All Member States have implemented a system of supplier of last resort, either de jure or de facto.
However, the effectiveness of these systems varies and EU framework is very vague without clarifying the
roles and responsibilities of the appointed supplier and the rights of consumers transferred to the supplier
of last resort[5].
B) Access to necessary electricity at an affordable price during crises
The Electricity Directive includes specific provisions for energy poor and vulnerable customers, which are
part of a broader policy framework to protect such consumers and help them overcome energy poverty.[6]
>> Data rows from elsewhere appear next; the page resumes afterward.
/-! ## `emit` -/

@[simp] theorem State.emit_runState (s : State) (o : Output) :
    (s.emit o).runState = s.runState := rfl
@[simp] theorem State.emit_causes (s : State) (o : Output) : (s.emit o).causes = s.causes := rfl
@[simp] theorem State.emit_drain (s : State) (o : Output) : (s.emit o).drain = s.drain := rfl
@[simp] theorem State.emit_params (s : State) (o : Output) : (s.emit o).params = s.params := rfl
@[simp] theorem State.emit_runPlies (s : State) (o : Output) :
    (s.emit o).runPlies = s.runPlies := rfl
@[simp] theorem State.emit_segments (s : State) (o : Output) :
    (s.emit o).segments = s.segments := rfl
@[simp] theorem State.emit_marriageSlot (s : State) (o : Output) :
    (s.emit o).marriageSlot = s.marriageSlot := rfl
@[simp] theorem State.emit_slots (s : State) (o : Output) : (s.emit o).slots = s.slots := rfl
@[simp] theorem State.emit_blocks (s : State) (o : Output) : (s.emit o).blocks = s.blocks := rfl
@[simp] theorem State.emit_layouts (s : State) (o : Output) : (s.emit o).layouts = s.layouts := rfl
@[simp] theorem State.emit_cursor (s : State) (o : Output) : (s.emit o).cursor = s.cursor := rfl
@[simp] theorem State.emit_batch (s : State) (o : Output) : (s.emit o).batch = s.batch := rfl
@[simp] theorem State.emit_render (s : State) (o : Output) : (s.emit o).render = s.render := rfl
@[simp] theorem State.emit_lastGranted (s : State) (o : Output) :
    (s.emit o).lastGranted = s.lastGranted := rfl
@[simp] theorem State.emit_plies (s : State) (o : Output) : (s.emit o).plies = s.plies := rfl
@[simp] theorem State.emit_marker (s : State) (o : Output) : (s.emit o).marker = s.marker := rfl
@[simp] theorem State.emit_tallies (s : State) (o : Output) : (s.emit o).tallies = s.tallies := rfl
@[simp] theorem State.emit_lastMarriage (s : State) (o : Output) :
    (s.emit o).lastMarriage = s.lastMarriage := rfl
@[simp] theorem State.emit_policy (s : State) (o : Output) : (s.emit o).policy = s.policy := rfl
@[simp] theorem State.emit_endMakeups (s : State) (o : Output) :
    (s.emit o).endMakeups = s.endMakeups := rfl
@[simp] theorem State.emit_makeups (s : State) (o : Output) : (s.emit o).makeups = s.makeups := rfl
@[simp] theorem State.emit_links (s : State) (o : Output) : (s.emit o).links = s.links := rfl
@[simp] theorem State.emit_owner (s : State) (o : Output) : (s.emit o).owner = s.owner := rfl
@[simp] theorem State.emit_notices (s : State) (o : Output) : (s.emit o).notices = s.notices := rfl
@[simp] theorem State.emit_withheld (s : State) (o : Output) :
    (s.emit o).withheld = s.withheld := rfl
@[simp] theorem State.emit_restart (s : State) (o : Output) : (s.emit o).restart = s.restart := rfl
@[simp] theorem State.emit_pending (s : State) (o : Output) : (s.emit o).pending = s.pending := rfl
@[simp] theorem State.emit_out (s : State) (o : Output) : (s.emit o).out = o :: s.out := rfl

/-! ## `countSkips` -/

@[simp] theorem State.countSkips_runState (s : State) (n : Nat) :
    (s.countSkips n).runState = s.runState := rfl
@[simp] theorem State.countSkips_causes (s : State) (n : Nat) :
    (s.countSkips n).causes = s.causes := rfl
@[simp] theorem State.countSkips_drain (s : State) (n : Nat) :
    (s.countSkips n).drain = s.drain := rfl
@[simp] theorem State.countSkips_params (s : State) (n : Nat) :
    (s.countSkips n).params = s.params := rfl
@[simp] theorem State.countSkips_runPlies (s : State) (n : Nat) :
    (s.countSkips n).runPlies = s.runPlies := rfl
@[simp] theorem State.countSkips_segments (s : State) (n : Nat) :
    (s.countSkips n).segments = s.segments := rfl
@[simp] theorem State.countSkips_marriageSlot (s : State) (n : Nat) :
    (s.countSkips n).marriageSlot = s.marriageSlot := rfl
@[simp] theorem State.countSkips_slots (s : State) (n : Nat) :
    (s.countSkips n).slots = s.slots := rfl
@[simp] theorem State.countSkips_blocks (s : State) (n : Nat) :
    (s.countSkips n).blocks = s.blocks := rfl
@[simp] theorem State.countSkips_layouts (s : State) (n : Nat) :
    (s.countSkips n).layouts = s.layouts := rfl
@[simp] theorem State.countSkips_cursor (s : State) (n : Nat) :
    (s.countSkips n).cursor = s.cursor := rfl
@[simp] theorem State.countSkips_batch (s : State) (n : Nat) :
    (s.countSkips n).batch = s.batch := rfl
@[simp] theorem State.countSkips_render (s : State) (n : Nat) :
    (s.countSkips n).render = s.render := rfl
@[simp] theorem State.countSkips_lastGranted (s : State) (n : Nat) :
    (s.countSkips n).lastGranted = s.lastGranted := rfl
@[simp] theorem State.countSkips_plies (s : State) (n : Nat) :
    (s.countSkips n).plies = s.plies := rfl
@[simp] theorem State.countSkips_marker (s : State) (n : Nat) :
    (s.countSkips n).marker = s.marker := rfl
@[simp] theorem State.countSkips_lastMarriage (s : State) (n : Nat) :
    (s.countSkips n).lastMarriage = s.lastMarriage := rfl
@[simp] theorem State.countSkips_policy (s : State) (n : Nat) :
    (s.countSkips n).policy = s.policy := rfl
@[simp] theorem State.countSkips_endMakeups (s : State) (n : Nat) :
    (s.countSkips n).endMakeups = s.endMakeups := rfl
@[simp] theorem State.countSkips_makeups (s : State) (n : Nat) :
    (s.countSkips n).makeups = s.makeups := rfl
@[simp] theorem State.countSkips_links (s : State) (n : Nat) :
    (s.countSkips n).links = s.links := rfl
@[simp] theorem State.countSkips_owner (s : State) (n : Nat) :
    (s.countSkips n).owner = s.owner := rfl
@[simp] theorem State.countSkips_notices (s : State) (n : Nat) :
    (s.countSkips n).notices = s.notices := rfl
@[simp] theorem State.countSkips_withheld (s : State) (n : Nat) :
    (s.countSkips n).withheld = s.withheld := rfl
@[simp] theorem State.countSkips_restart (s : State) (n : Nat) :
    (s.countSkips n).restart = s.restart := rfl
@[simp] theorem State.countSkips_pending (s : State) (n : Nat) :
    (s.countSkips n).pending = s.pending := rfl
@[simp] theorem State.countSkips_out (s : State) (n : Nat) : (s.countSkips n).out = s.out := rfl

/-! ## `dropSlot` -/

@[simp] theorem State.dropSlot_runState (s : State) : (s.dropSlot).runState = s.runState := rfl
@[simp] theorem State.dropSlot_causes (s : State) : (s.dropSlot).causes = s.causes := rfl
@[simp] theorem State.dropSlot_drain (s : State) : (s.dropSlot).drain = s.drain := rfl
@[simp] theorem State.dropSlot_params (s : State) : (s.dropSlot).params = s.params := rfl
@[simp] theorem State.dropSlot_runPlies (s : State) : (s.dropSlot).runPlies = s.runPlies := rfl
@[simp] theorem State.dropSlot_segments (s : State) : (s.dropSlot).segments = s.segments := rfl
@[simp] theorem State.dropSlot_blocks (s : State) : (s.dropSlot).blocks = s.blocks := rfl
@[simp] theorem State.dropSlot_layouts (s : State) : (s.dropSlot).layouts = s.layouts := rfl
@[simp] theorem State.dropSlot_cursor (s : State) : (s.dropSlot).cursor = s.cursor := rfl
@[simp] theorem State.dropSlot_batch (s : State) : (s.dropSlot).batch = s.batch := rfl
@[simp] theorem State.dropSlot_render (s : State) : (s.dropSlot).render = s.render := rfl
@[simp] theorem State.dropSlot_lastGranted (s : State) :
    (s.dropSlot).lastGranted = s.lastGranted := rfl
@[simp] theorem State.dropSlot_plies (s : State) : (s.dropSlot).plies = s.plies := rfl
@[simp] theorem State.dropSlot_marker (s : State) : (s.dropSlot).marker = s.marker := rfl
@[simp] theorem State.dropSlot_tallies (s : State) : (s.dropSlot).tallies = s.tallies := rfl
@[simp] theorem State.dropSlot_lastMarriage (s : State) :
    (s.dropSlot).lastMarriage = s.lastMarriage := rfl
@[simp] theorem State.dropSlot_policy (s : State) : (s.dropSlot).policy = s.policy := rfl
@[simp] theorem State.dropSlot_endMakeups (s : State) :
    (s.dropSlot).endMakeups = s.endMakeups := rfl
@[simp] theorem State.dropSlot_makeups (s : State) : (s.dropSlot).makeups = s.makeups := rfl
@[simp] theorem State.dropSlot_links (s : State) : (s.dropSlot).links = s.links := rfl
@[simp] theorem State.dropSlot_owner (s : State) : (s.dropSlot).owner = s.owner := rfl
@[simp] theorem State.dropSlot_notices (s : State) : (s.dropSlot).notices = s.notices := rfl
@[simp] theorem State.dropSlot_withheld (s : State) : (s.dropSlot).withheld = s.withheld := rfl
@[simp] theorem State.dropSlot_restart (s : State) : (s.dropSlot).restart = s.restart := rfl
@[simp] theorem State.dropSlot_pending (s : State) : (s.dropSlot).pending = s.pending := rfl
@[simp] theorem State.dropSlot_out (s : State) : (s.dropSlot).out = s.out := rfl
@[simp] theorem State.dropSlot_marriageSlot (s : State) :
    (s.dropSlot).marriageSlot = s.marriageSlot + 1 := rfl
@[simp] theorem State.dropSlot_slots (s : State) : (s.dropSlot).slots = s.slots.drop 1 := rfl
However, the crisis has shown that affordability of energy can be a major issue not only for these groups,
but also for wider sections of population. Member States can apply price regulation for energy poor and
vulnerable households. Council Regulation (EU) 2022/1854 on an emergency intervention to address high
energy prices allows for below cost regulated prices for all households and for SMEs on a temporary basis
and subject to clear condition. In particular, such measures can only cover a limited amount of consumption
and must retain an incentive for demand reduction. One of the lessons of the crisis is that the objective of
reducing energy costs for consumer should not come at the expense of encouraging excess demand and
fossil fuel lock-in, or fiscal sustainability. However, some form of safeguard to allow Member States to
intervene in retail price setting might be needed for the future during a severe crisis, such as the current
one. This could ensure that citizens have access to the energy they need, including ensuring that certain
consumers have access to a minimum level of electricity at a reasonable price, regardless of the situation
in the electricity markets, while avoiding subsidies for unnecessary consumption, such as heating of
swimming pools[7]. This would also help ensure that when making large purchases, customers would take
into account the full cost of energy. As the objective is to mitigate the impact of high prices during crisis
periods, it would seem sensible to develop specific criteria to define a crisis in these terms. One alternative
would be to link the Electricity Risk Preparedness Regulation, however this is focused on system
adequacy, system security and fuel security, rather than mitigating the impacts of a crisis on users. Fossil
fuel lock-in, however, needs to be avoided.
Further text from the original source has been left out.